| Talk | Speaker |
| Title: MINDFULNESS: Mechanisms for Intentionally Normalizing Delays — Frameworks for User Latency to Nudge Engagement Speed Slowly Abstract: Modern computer systems are aggressively optimized for performance. Architectural innovations such as prefetching, speculative execution, hyperthreading, and multicore parallelism have significantly reduced application latency and increased throughput. While these advances improve system efficiency, they have also reshaped patterns of user interaction: applications respond instantly, media becomes shorter and more fragmented, and users increasingly expect immediate gratification. As a result, extreme responsiveness unintentionally reinforces distraction and fragmented attention. This work introduces MINDFULNESS, an architectural framework that intentionally introduces controlled delays into computing systems to encourage slower and more deliberate user engagement. MINDFULNESS detects behavioral indicators of distraction --- such as rapid application switching or bursty process creation --- and dynamically activates architectural interventions designed to promote focus. These interventions deliberately restrict or disable performance optimizations such as speculation and hyperthreading. MINDFULNESS raises a broader question for computer architecture: should systems always optimize exclusively for speed, or should they also optimize for human well-being? | Deepanjali Mishra (Carnegie Mellon University), Ramya Prabhu (École Polytechnique Fédérale de Lausanne), Aditya K Kamath (University of Washington) |
| Title: Is Consciousness the Brain's Consistency Model? Abstract: Consciousness is one of the oldest and most important open problems in science. It is now also one of the most urgent given we are building multi-agent AI systems. Whether we want to engineer consciousness into such systems or ensure we do not build it accidentally, we need the same thing: a precise understanding of the necessary conditions for consciousness.
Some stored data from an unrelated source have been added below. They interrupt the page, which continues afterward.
/-- Settles O45: the invariant keeps SLOT_IDX below the slot count wherever a slot is asked for. -/
theorem onlyMappedRegistersAreRequested : Obligations.OnlyMappedRegistersAreRequested := by
  intro s c hinv
  refine ⟨fun x => hinv.inMap_of_transaction?, fun q hq => ?_,
    fun h => by simp [State.busRequest?, transaction?_eq_none h]⟩
  obtain ⟨x, hx, rfl⟩ := Option.map_eq_some_iff.1 hq
  exact ⟨request_addr c x, request_reg_cases c (hinv.inMap_of_transaction? hx)⟩

/-! ## The command port during an access -/

/-- The host's side changed: what stands at the command port, and the lines still to come. -/
def State.withHost (p : Port) (l : List HostLine) (s : State) : State :=
  { s with port := p, program := l }

/-- An operation that neither reads nor changes the host's side. -/
def IgnoresHost (k : State → State) : Prop :=
  ∀ p l s, k (s.withHost p l) = (k s).withHost p l

theorem busWrite_ignoresHost {r : BusReg} {v : BusWord} {k : State → State} (hk : IgnoresHost k) :
    IgnoresHost (busWrite r v k) := by
  intro p l s
  rcases he : s.env with _ | ⟨(x | e) | _ | _, rest⟩
  · rw [busWrite_nil he, busWrite_nil (by exact he)]
  · rw [busWrite_ok he, busWrite_ok (by exact he), ← hk]
    rfl
  · rw [busWrite_err he, busWrite_err (by exact he)]
    rfl
  · rw [busWrite_silent he, busWrite_silent (by exact he)]
    rfl
  · rw [busWrite_rst he, busWrite_rst (by exact he)]
    rfl

theorem busRead_ignoresHost {r : BusReg} {k : BusWord → State → State} (hk : ∀ v, IgnoresHost (k v)) :
    IgnoresHost (busRead r k) := by
  intro p l s
  rcases he : s.env with _ | ⟨(x | e) | _ | _, rest⟩
  · rw [busRead_nil he, busRead_nil (by exact he)]
  · rw [busRead_ok he, busRead_ok (by exact he), ← hk]
    rfl
  · rw [busRead_err he, busRead_err (by exact he)]
    rfl
  · rw [busRead_silent he, busRead_silent (by exact he)]
    rfl
  · rw [busRead_rst he, busRead_rst (by exact he)]
    rfl

theorem stageRow_ignoresHost : IgnoresHost stageRow := by
  intro p l s
  refine busWrite_ignoresHost (fun p l t => ?_) p l s
  rfl

theorem pageSelectWrite_ignoresHost (page : Page) : IgnoresHost (pageSelectWrite page) := by
  intro p l s
  refine busWrite_ignoresHost (fun p l t => ?_) p l s
  rfl

theorem selectRow_ignoresHost : IgnoresHost selectRow := by
  intro p l s
  cases hc : s.cacheHit s.lPage with
  | true =>
    rw [selectRow_hit hc, selectRow_hit (by exact hc)]
    rfl
  | false =>
    rw [selectRow_miss hc, selectRow_miss (by exact hc)]
    exact pageSelectWrite_ignoresHost s.lPage p l s

theorem addrWrite_ignoresHost (reg : LReg) (op : BusWord) : IgnoresHost (addrWrite reg op) := by
  intro p l s
  refine busWrite_ignoresHost (fun p l t => ?_) p l s
  rfl

theorem addrRow_ignoresHost : IgnoresHost addrRow :=
  fun p l s => addrWrite_ignoresHost s.lReg (opcodeOf s.lDir) p l s

theorem pollDone_ignoresHost : IgnoresHost pollDone := by
  intro p l s
  unfold pollDone
  rw [apply_ite (State.withHost p l)]
  rfl

theorem pollPending_ignoresHost : IgnoresHost pollPending := by
  intro p l s
  unfold pollPending
  rw [apply_ite (State.withHost p l)]
  rfl

theorem pollRow_ignoresHost : IgnoresHost pollRow := by
  intro p l s
  refine busRead_ignoresHost (fun v p l t => ?_) p l s
  cases pollComplete v with
  | true => exact pollDone_ignoresHost p l t
  | false => exact pollPending_ignoresHost p l t

theorem drainByte_ignoresHost : IgnoresHost drainByte := by
  intro p l s
  refine busRead_ignoresHost (fun v p l t => ?_) p l s
  rfl

theorem drainSlot_ignoresHost : IgnoresHost drainSlot := by
  intro p l s
  refine busRead_ignoresHost (fun v p l t => ?_) p l s
  dsimp only
  rw [apply_ite (State.withHost p l)]
  rfl

theorem drainRow_ignoresHost : IgnoresHost drainRow := by
  intro p l s
  unfold drainRow
  rw [apply_ite (State.withHost p l), ← drainByte_ignoresHost, ← drainSlot_ignoresHost]
  rfl

theorem sequencerRow_ignoresHost : IgnoresHost sequencerRow := by
  intro p l s
  have hphase {ph : Phase} (hp : s.phase = ph) : (s.withHost p l).phase = ph := hp
  cases hp : s.phase with
  | idle => rw [sequencerRow_idle hp, sequencerRow_idle (hphase hp)]
  | stage => rw [sequencerRow_stage hp, sequencerRow_stage (hphase hp), stageRow_ignoresHost]
  | select => rw [sequencerRow_select hp, sequencerRow_select (hphase hp), selectRow_ignoresHost]
  | addr => rw [sequencerRow_addr hp, sequencerRow_addr (hphase hp), addrRow_ignoresHost]
  | poll => rw [sequencerRow_poll hp, sequencerRow_poll (hphase hp), pollRow_ignoresHost]
  | drain => rw [sequencerRow_drain hp, sequencerRow_drain (hphase hp), drainRow_ignoresHost]

theorem step_rstAsserted (hr : s.rstAsserted = true) : step s = .next (takeReset s) :=
  step_reset (by simp [State.nextEvent, hr])

/-- Settles O52: in flight a step is reset or a row, and neither looks at the host's side (R93). -/
theorem hostInputsDoNotReachAnAccess : Obligations.HostInputsDoNotReachAnAccess := by
  intro s p l hp
  cases hr : s.rstAsserted with
  | true => exact ⟨takeReset s, step_rstAsserted hr, step_rstAsserted (by exact hr)⟩
  | false =>
    refine ⟨sequencerRow s, step_in_flight hr hp, ?_⟩
    exact (step_in_flight (s := s.withHost p l) hr hp).trans (congrArg _ (sequencerRow_ignoresHost p l s))

end Sys2Proof.Machine
end

section
/-!
RefDevice (95_test_vectors.md section 2) keeps the device contract (R78 to R82, R84) (O59).
-/
namespace Sys2Proof.Machine

/-! ## Words on the bus, and the values slots hold -/

@[simp] theorem pageSelectWord_enabled (p : Page) : (pageSelectWord p)[0] = true := by
  simp [pageSelectWord, Config.pageEnable]

/-- R112: bit 0 of an address word is the write opcode. -/
@[simp] theorem addrWord_writeBit (reg : LReg) (dir : Bool) : (addrWord reg (opcodeOf dir))[0] = dir := by
  cases dir <;> simp [addrWord, opcodeOf, Config.opRead, Config.opWrite]

/-- R111: bit 1 of an address word is the read opcode. -/
@[simp] theorem addrWord_readBit (reg : LReg) (dir : Bool) : (addrWord reg (opcodeOf dir))[1] = !dir := by
  cases dir <;> simp [addrWord, opcodeOf, Config.opRead, Config.opWrite]

theorem addrWord_and_opcode_ne_zero (reg : LReg) (dir : Bool) : addrWord reg (opcodeOf dir) &&& opcodeOf dir ≠ 0 := by
  intro h
  cases dir with
  | false =>
    have hbit : (addrWord reg (opcodeOf false) &&& opcodeOf false)[1] = true := by
      rw [BitVec.getElem_and, addrWord_readBit]
      rfl
    rw [h] at hbit
    cases hbit
  | true =>
    have hbit : (addrWord reg (opcodeOf true) &&& opcodeOf true)[0] = true := by
      rw [BitVec.getElem_and, addrWord_writeBit]
      rfl
    rw [h] at hbit
    cases hbit

/-- R80: a word with an opcode bit set reads as pending. -/
theorem pollComplete_eq_false {v : BusWord} {dir : Bool} (h : v &&& opcodeOf dir ≠ 0) : pollComplete v = false := by
  by_contra hc
  have hmask : v &&& Config.pendingMask = 0 := by simpa [pollComplete] using hc
  have hop : opcodeOf dir = Config.pendingMask &&& opcodeOf dir := by cases dir <;> decide
  rw [hop, ← BitVec.and_assoc, hmask] at h
  exact h BitVec.zero_and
Our thesis is that the tools computer system architects developed to tame the concurrency of multiprocessors—specifically consistency models and litmus tests—are precisely the right tools for this problem. But what is the connection between the concurrency of a multiprocessor and consciousness? The brain is a massively parallel system: distinct neural subsystems—visual, auditory, olfactory, among others—process their inputs simultaneously. Yet we experience a single, serial stream of consciousness. Global Workspace Theory (GWT), a leading theory of consciousness, explains why: these parallel processors compete for access to a limited-capacity workspace; one wins; the winning content is broadcast globally to all processors. The serial sequence of winners is the stream of consciousness. To a computer system architect, this is immediately recognizable: GWT describes a consensus protocol enforcing a serializable history. | Vijay Nagarajan (University of Utah) |
| Title: Space-Based RF Solar Power: Wireless Energy for Edge Devices Abstract: Space-based solar power is a transformative approach to renewable energy generation, wherein solar power harvested by satellites in orbit is transmitted to Earth via radio frequency (RF) beams. We show the evolving history of satellite-based wireless power transfer (WPT), from the motivation for space-based energy harvesting and foundational technologies in microwave power transmission, to recent advances in beamforming and intelligent reflecting surfaces, and current critical technical challenges that must be addressed for practical deployment. We show that while significant progress has been made in phased array beamforming, rectenna efficiency, and system integration, challenges remain in beam alignment, atmospheric attenuation, and regulatory frameworks. A successful space-based RF power delivery can make a significant impact, possibly reshaping current understanding of computer architecture, leading to a cloud-free, power-unconstrained computing framework. | Yiwen Song, Swarun Kumar (Carnegie Mellon University) |
| Title: The Asemantic Code Revolution Abstract: Every abstraction layer in the modern software stack exists to solve legitimate problems—coordinating independent developers and enforcing trust across boundaries. However, each layer exacts a Cognitive Tax: overhead paid not for correctness, but for human coordination. Published measurements bound this non-computational overhead at ∼59% across the ISA frontend, ABI, IEEE 754 logic, and per-die guard-band slack. We propose a shift from shipping static artifacts to distributing formal intent. Developer intent is translated into Z3 invariant bundles, which a local NeuralSymbolic Oracle then synthesizes into ‘Asemantic Code’—an artifact governed by load-time proof certificates and mathematically mutated to exploit the specific manufacturing physics of its execution die | Puneetha Ramachandra (Google) |
| Title: SICC: Server Integrated Carbon Capture Abstract: The climate science is clear: we need to curb our carbon emissions. Unfortunately, data centers are currently part of the problem. What if, instead of increasing global carbon emissions, data centers could actively reduce net emissions? We propose Server Integrated Carbon Capture (SICC), which enables data centers to capture carbon on-site. SICC adds direct air capture to data centers and reuses surplus heat from servers to supply heat needed for direct air capture. Adding SICC to data centers has implications for the data center hardware-software stack, including job scheduling, power budgets, and server component selection. To maximize the benefits of SICC, we should design SICC-aware systems. | Abnash Bassi (Carnegie Mellon University) |
Pittsburgh, USA – March 22-26, 2026.